*TASK BRIEF:* Reproduce the top of the data verbatim, through and including the line that contains "1 use at_) s = .next t ∧".

*** SOURCE MATERIAL Section Begins ***

/-- Corrected errors count and are written back; uncorrectable errors are located, counted and reacted to; the supervisor watchdog restarts the
supervisor under HOLD; the end of the restart clears both.
a scrubber slot goes on to the bank's next word, but not where a functional access takes the very word it would read; a word corrected is
counted by one or two bits and waits to be written back; an uncorrectable one shows its memory and place; that of an isle stops the isle, a
free Shoal word has no other reaction, the supervisor restarts under HOLD, a journal entry is marked damaged. the watchdog starts a restart
under HOLD while isles, strings and mode stand; the end of the restart journals it, cuts what was pending and clears HOLD.
Rules: R28, R30, R31, R32, R33, R34, R393, R566. -/
def Obligations.MemoryErrorsCountAndReact : Prop :=
  (∀ (s : State) (mem : Fin 5) (bank : Nat) (use : ShoalUse) (at_ : Nat),
      s.dev.coreOn = true → bank < bankCount mem.val → memOn mem.val bank s.dev = true →
    ∃ t, exec (.scrubAccess mem bank .scrub 0 use at_) s = .next t ∧
      t.dev = { s.dev with bus := { s.dev.bus with scrub := tput (fun _ => 0) s.dev.bus.scrub (256 * mem.val + bank) ((scrubAt mem.val bank s.dev + 1) % bankWords mem.val) }, out := [] }) ∧
  (∀ (s : State) (mem : Fin 5) (bank : Nat) (write : Bool) (use : ShoalUse) (at_ : Nat),
      s.dev.coreOn = true → bank < bankCount mem.val → memOn mem.val bank s.dev = true →
    ∃ t, exec (.scrubAccess mem bank (.both (scrubAt mem.val bank s.dev) write) 0 use at_) s = .next t ∧
      t.dev.bus.scrub = s.dev.bus.scrub ∧ OnlyRegs [] s.dev { t.dev with bus := s.dev.bus }) ∧
  (∀ (s : State) (mem : Fin 5) (bank : Nat) (use : ShoalUse) (at_ : Nat),
      s.dev.coreOn = true → bank < bankCount mem.val → memOn mem.val bank s.dev = true →
    ∃ t, exec (.scrubAccess mem bank .scrub 1 use at_) s = .next t ∧
      t.dev.f ⟨0x40000150 + 4 * mem.val, 0, 16⟩ = min (s.dev.f ⟨0x40000150 + 4 * mem.val, 0, 16⟩ + 1) 65535 ∧ t.dev.f ⟨0x40000140, mem.val, 1⟩ = 1 ∧
      t.dev.bus.writeBack = s.dev.bus.writeBack ++ [(mem.val, bank, scrubAt mem.val bank s.dev)] ∧
      RegsKept [0x40000140, 0x40000150 + 4 * mem.val] s.dev t.dev) ∧
  (∀ (s : State) (mem : Fin 5) (bank : Nat) (use : ShoalUse) (at_ : Nat),
      s.dev.coreOn = true → bank < bankCount mem.val → memOn mem.val bank s.dev = true →
    ∃ t, exec (.scrubAccess mem bank .scrub 2 use at_) s = .next t ∧
      t.dev.f ⟨0x40000150 + 4 * mem.val, 16, 8⟩ = min (s.dev.f ⟨0x40000150 + 4 * mem.val, 16, 8⟩ + 1) 255 ∧
      t.dev.bus.writeBack = s.dev.bus.writeBack ++ [(mem.val, bank, scrubAt mem.val bank s.dev)]) ∧
  (∀ (s : State) (bank word at_ : Nat),
      s.dev.coreOn = true → bank < 32 → word < 16384 →
    ∃ t, exec (.scrubAccess 1 bank (.access word false) 3 .free at_) s = .next t ∧
      t.dev.rd 0x40000148 = BitVec.ofNat 32 (bank * 2 ^ 24 + word) ∧ t.dev.f ⟨0x40000140, 16, 3⟩ = 1 ∧
      t.dev.f ⟨0x40000154, 24, 8⟩ = min (s.dev.f ⟨0x40000154, 24, 8⟩ + 1) 255 ∧ OnlyRegs [0x40000140, 0x40000148, 0x40000154] s.dev t.dev) ∧
  (∀ (s : State) (n : Fin 256) (word : Nat) (use : ShoalUse) (at_ : Nat),
      s.dev.coreOn = true → memOn 0 n.val s.dev = true →
    ∃ t, exec (.scrubAccess 0 n.val (.access word false) 3 use at_) s = .next t ∧
      (t.dev.isle n.val).ueStop = true ∧ (t.dev.isle n.val).istate = 0) ∧
  (∀ (s : State) (bank word : Nat) (use : ShoalUse) (at_ : Nat),
      s.dev.coreOn = true → bank < 4 →
    ∃ t, exec (.scrubAccess 2 bank (.access word false) 3 use at_) s = .next t ∧
      t.dev.pow.restart = true ∧ t.dev.f ⟨0x40040000, 0, 1⟩ = 1 ∧ t.dev.isles = s.dev.isles ∧ t.dev.strings = s.dev.strings ∧ t.dev.mode = s.dev.mode) ∧
  (∀ (s : State) (bank word : Nat) (use : ShoalUse) (at_ : Nat),
      s.dev.coreOn = true → bank = 0 → (s.dev.jslot (word / 4)).seq ≠ 0 →
    ∃ t, exec (.scrubAccess 4 bank (.access word false) 3 use at_) s = .next t ∧
      (t.dev.jslot (word / 4)).damaged = true ∧ t.dev.f ⟨0x45000004, 3, 1⟩ = 1) ∧
  (∀ (s : State) (mem : Fin 5) (bank word : Nat),
      s.dev.coreOn = true →
    ∃ t, exec (.eccWriteBack mem bank word) s = .next t ∧
      OnlyRegs [] s.dev { t.dev with bus := s.dev.bus } ∧ t.dev.bus.writeBack = s.dev.bus.writeBack.erase (mem.val, bank, word)) ∧
  (∀ (s : State),
      s.dev.coreOn = true → 2 ≤ s.dev.mode →
    ∃ t, exec .supervisorWatchdog s = .next t ∧
      t.dev.pow.restart = true ∧ t.dev.f ⟨0x40040000, 0, 1⟩ = 1 ∧ OnlyRegs [0x40040000] s.dev { t.dev with pow := s.dev.pow, bus := s.dev.bus }) ∧
  (∀ (s : State),
      s.dev.coreOn = true → s.dev.pow.restart = true →
    ∃ t, exec .supervisorRestartDone s = .next t ∧
      t.dev.pow.restart = false ∧ t.dev.f ⟨0x40040000, 0, 1⟩ = 0 ∧ s.dev.jrn.seq < t.dev.jrn.seq)

/-- TIDE_PERIOD is taken for the second edge or refused with PER_REJ; TIDE_GUARD is taken for the next edge.
on a device that is not the root of a fabric a legal T shows in TIDE_PERIOD at once and is due at the second edge; with a string in
PRECHARGE or RUN, or an enabled motor port, it is refused with PER_REJ and nothing else changes; a guard within its range is due at the next
edge, and one outside changes nothing.
Rules: R36, R37, R54. -/
def Obligations.TidePeriodAndGuardWrites : Prop :=
  (∀ (s : State) (v : BitVec 15),
      s.dev.coreOn = true → within 2000 v.toNat 20000 = true → periodOk v.toNat s.dev = true → isRoot s.dev = false →
    ∃ t, exec (.tidePeriodWrite v) s = .next t ∧
      t.dev.f ⟨0x40100004, 0, 15⟩ = v.toNat ∧ t.dev.tide = { s.dev.tide with pendT := some (v.toNat, 2) } ∧
      OnlyRegs [0x40100004] s.dev { t.dev with tide := s.dev.tide }) ∧
  (∀ (s : State) (v : BitVec 15) (e : Nat × StringU),
      s.dev.coreOn = true → e ∈ s.dev.strings → (e.2.sstate = 1 ∨ e.2.sstate = 2) →
    ∃ t, exec (.tidePeriodWrite v) s = .next t ∧
      t.dev.f ⟨0x4010000C, 8, 1⟩ = 1 ∧ OnlyRegs [0x4010000C] s.dev t.dev) ∧
  (∀ (s : State) (v : BitVec 15) (p : Fin 4),
      s.dev.coreOn = true → s.dev.flag (mpoEn p.val) = true →
    ∃ t, exec (.tidePeriodWrite v) s = .next t ∧
      t.dev.f ⟨0x4010000C, 8, 1⟩ = 1 ∧ OnlyRegs [0x4010000C] s.dev t.dev) ∧
  (∀ (s : State) (g : BitVec 11),
      s.dev.coreOn = true → 200 ≤ g.toNat → g.toNat ≤ 2000 →
    ∃ t, exec (.tideGuardWrite g) s = .next t ∧
      t.dev.f ⟨0x40100008, 0, 11⟩ = g.toNat ∧ t.dev.tide = { s.dev.tide with pendGuard := some g.toNat } ∧
      OnlyRegs [0x40100008] s.dev { t.dev with tide := s.dev.tide }) ∧
  (∀ (s : State) (g : BitVec 11),
      s.dev.coreOn = true → (g.toNat < 200 ∨ 2000 < g.toNat) →
    ∃ t, exec (.tideGuardWrite g) s = .next t ∧
      Unmoved s.dev t.dev)

/-- The tide unit leaves a state when its time without a valid sync has run, and enters ACQUIRE on a first valid sync; delay requests, their
answers, and the mean of the last 16 accepted measurements.
ACQUIRE falls to FREE after 16 silent ticks, LOCKED to HOLDOVER after 4 (not on the root), HOLDOVER to FREE with HOLDOVER_EXP after 64;
STEP_REQ is noted while no string is in RUN and ignored otherwise; a valid sync of the parent takes FREE to ACQUIRE and its epoch is
adopted; a sync that fails its CRC leaves the tide unit alone. a request is given to its port, where the instant of its departure is noted;
a request received is answered with the instant it came and the one the answer leaves with; and a response is averaged into d_link or, 16
being held and more than 10 ns away, discarded and counted.
Rules: R44, R45, R48, R49. -/
def Obligations.TideStatesMoveAndLinksAreMeasured : Prop :=
  (∀ (s : State),
      s.dev.coreOn = true → s.dev.tide.tstate = 1 → 16 ≤ s.dev.tide.silent →
    ∃ t, exec .acquireTimeout s = .next t ∧
      t.dev.tide.tstate = 0) ∧
  (∀ (s : State),
      s.dev.coreOn = true → (s.dev.tide.tstate ≠ 1 ∨ s.dev.tide.silent < 16) →
    ∃ t, exec .acquireTimeout s = .next t ∧
      Unmoved s.dev t.dev) ∧
  (∀ (s : State),
      s.dev.coreOn = true → s.dev.tide.tstate = 2 → 4 ≤ s.dev.tide.silent → isRoot s.dev = false →
    ∃ t, exec .lockedSyncTimeout s = .next t ∧
      t.dev = { s.dev with tide := { s.dev.tide with tstate := 3 }, out := [] }) ∧
  (∀ (s : State),
      s.dev.coreOn = true → s.dev.tide.tstate = 3 → 64 ≤ s.dev.tide.silent →
    ∃ t, exec .holdoverExp s = .next t ∧
      t.dev.tide.tstate = 0 ∧ t.dev.f ⟨0x4010000C, 9, 1⟩ = 1) ∧
  (∀ (s : State),
      s.dev.coreOn = true → s.dev.anyRun = false →
    ∃ t, exec .stepReq s = .next t ∧
      t.dev = { s.dev with tide := { s.dev.tide with stepReq := true }, out := [] }) ∧
  (∀ (s : State),
      s.dev.coreOn = true → s.dev.anyRun = true →
    ∃ t, exec .stepReq s = .next t ∧
      Unmoved s.dev t.dev) ∧
  (∀ (s : State) (p : Fin 4) (m : SyncMsg) (rx : Nat),
      s.dev.coreOn = true → s.dev.fab.queue = [] → 2 ≤ s.dev.f (portState p.val) → s.dev.fab.merge = none → s.dev.flag localOnly = false →
      m.rootUid = rootUid s.dev → isRoot s.dev = false → syncPort s.dev = some p.val → s.dev.tide.tstate = 0 → s.dev.tide.next = none →
      m.period = 5 * s.dev.tide.period →
    ∃ t, exec (.syncFerryRx p m rx true) s = .next t ∧
      t.dev.tide.tstate = 1 ∧ t.dev.tide.silent = 0 ∧ t.dev.tide.line.map (fun x => x.2.2.1) = some m.epoch ∧ t.dev.strings = s.dev.strings) ∧
  (∀ (s : State) (p : Fin 4) (m : SyncMsg) (rx : Nat),
      s.dev.coreOn = true →
    ∃ t, exec (.syncFerryRx p m rx false) s = .next t ∧
      t.dev.tide = s.dev.tide ∧ t.dev.strings = s.dev.strings) ∧
  (∀ (s : State) (p : Fin 4),
      s.dev.coreOn = true → mayPass p.val 2 s.dev = true →
    ∃ t, exec (.delayRequestTimer p) s = .next t ∧
      (t.dev.delayU p.val).t1 = none ∧ Out.send (.port p.val) 2 0 (.delayReq 0) ∈ t.dev.out) ∧
  (∀ (s : State) (p : Fin 4) (t2 : Nat),
      s.dev.coreOn = true → s.dev.fab.queue = [] → mayPass p.val 3 s.dev = true →
    ∃ t, exec (.delayReqRx p t2) s = .next t ∧
      Out.send (.port p.val) 3 16 (.delayResp t2 0) ∈ t.dev.out ∧ t.dev.tide = s.dev.tide) ∧
  (∀ (s : State) (p : Fin 4) (t1 t2 t3 t4 : Nat),
      s.dev.coreOn = true → s.dev.fab.queue = [] → (s.dev.f (portState p.val) = 2 ∨ s.dev.f (portState p.val) = 4) →
      (s.dev.delayU p.val).t1 = some t1 → (s.dev.delayU p.val).meas.length < 16 →
    ∃ t, exec (.delayRespRx p t2 t3 t4) s = .next t ∧
      (t.dev.delayU p.val).t1 = none ∧
      (t.dev.delayU p.val).meas = (((t4 : Int) - t1 - ((t3 : Int) - t2) + 1) / 2 + (2 * 16 * s.dev.sf ⟨0x40100030 + 4 * p.val, 0, 16⟩ + 1000) / 2000) :: (s.dev.delayU p.val).meas) ∧
  (∀ (s : State) (p : Fin 4) (t1 t2 t3 t4 : Nat),
      s.dev.coreOn = true → s.dev.fab.queue = [] → (s.dev.f (portState p.val) = 2 ∨ s.dev.f (portState p.val) = 4) →
      (s.dev.delayU p.val).t1 = some t1 → 16 ≤ (s.dev.delayU p.val).meas.length →
      160 < (((t4 : Int) - t1 - ((t3 : Int) - t2) + 1) / 2 + (2 * 16 * s.dev.sf ⟨0x40100030 + 4 * p.val, 0, 16⟩ + 1000) / 2000 - s.dev.f ⟨0x40100040 + 4 * p.val, 0, 32⟩).natAbs →
    ∃ t, exec (.delayRespRx p t2 t3 t4) s = .next t ∧
      (t.dev.delayU p.val).discards = (s.dev.delayU p.val).discards + 1 ∧ t.dev.regs = s.dev.regs)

*** SOURCE MATERIAL Section Ends ***

*EXERCISE RESULT:*
/-- Corrected errors count and are written back; uncorrectable errors are located, counted and reacted to; the supervisor watchdog restarts the
supervisor under HOLD; the end of the restart clears both.
a scrubber slot goes on to the bank's next word, but not where a functional access takes the very word it would read; a word corrected is
counted by one or two bits and waits to be written back; an uncorrectable one shows its memory and place; that of an isle stops the isle, a
free Shoal word has no other reaction, the supervisor restarts under HOLD, a journal entry is marked damaged. the watchdog starts a restart
under HOLD while isles, strings and mode stand; the end of the restart journals it, cuts what was pending and clears HOLD.
Rules: R28, R30, R31, R32, R33, R34, R393, R566. -/
def Obligations.MemoryErrorsCountAndReact : Prop :=
  (∀ (s : State) (mem : Fin 5) (bank : Nat) (use : ShoalUse) (at_ : Nat),
      s.dev.coreOn = true → bank < bankCount mem.val → memOn mem.val bank s.dev = true →
    ∃ t, exec (.scrubAccess mem bank .scrub 0 use at_) s = .next t ∧
      t.dev = { s.dev with bus := { s.dev.bus with scrub := tput (fun _ => 0) s.dev.bus.scrub (256 * mem.val + bank) ((scrubAt mem.val bank s.dev + 1) % bankWords mem.val) }, out := [] }) ∧
  (∀ (s : State) (mem : Fin 5) (bank : Nat) (write : Bool) (use : ShoalUse) (at_ : Nat),
      s.dev.coreOn = true → bank < bankCount mem.val → memOn mem.val bank s.dev = true →
    ∃ t, exec (.scrubAccess mem bank (.both (scrubAt mem.val bank s.dev) write) 0 use at_) s = .next t ∧
      t.dev.bus.scrub = s.dev.bus.scrub ∧ OnlyRegs [] s.dev { t.dev with bus := s.dev.bus }) ∧
  (∀ (s : State) (mem : Fin 5) (bank : Nat) (use : ShoalUse) (at_ : Nat),
      s.dev.coreOn = true → bank < bankCount mem.val → memOn mem.val bank s.dev = true →
    ∃ t, exec (.scrubAccess mem bank .scrub 1 use at_) s = .next t ∧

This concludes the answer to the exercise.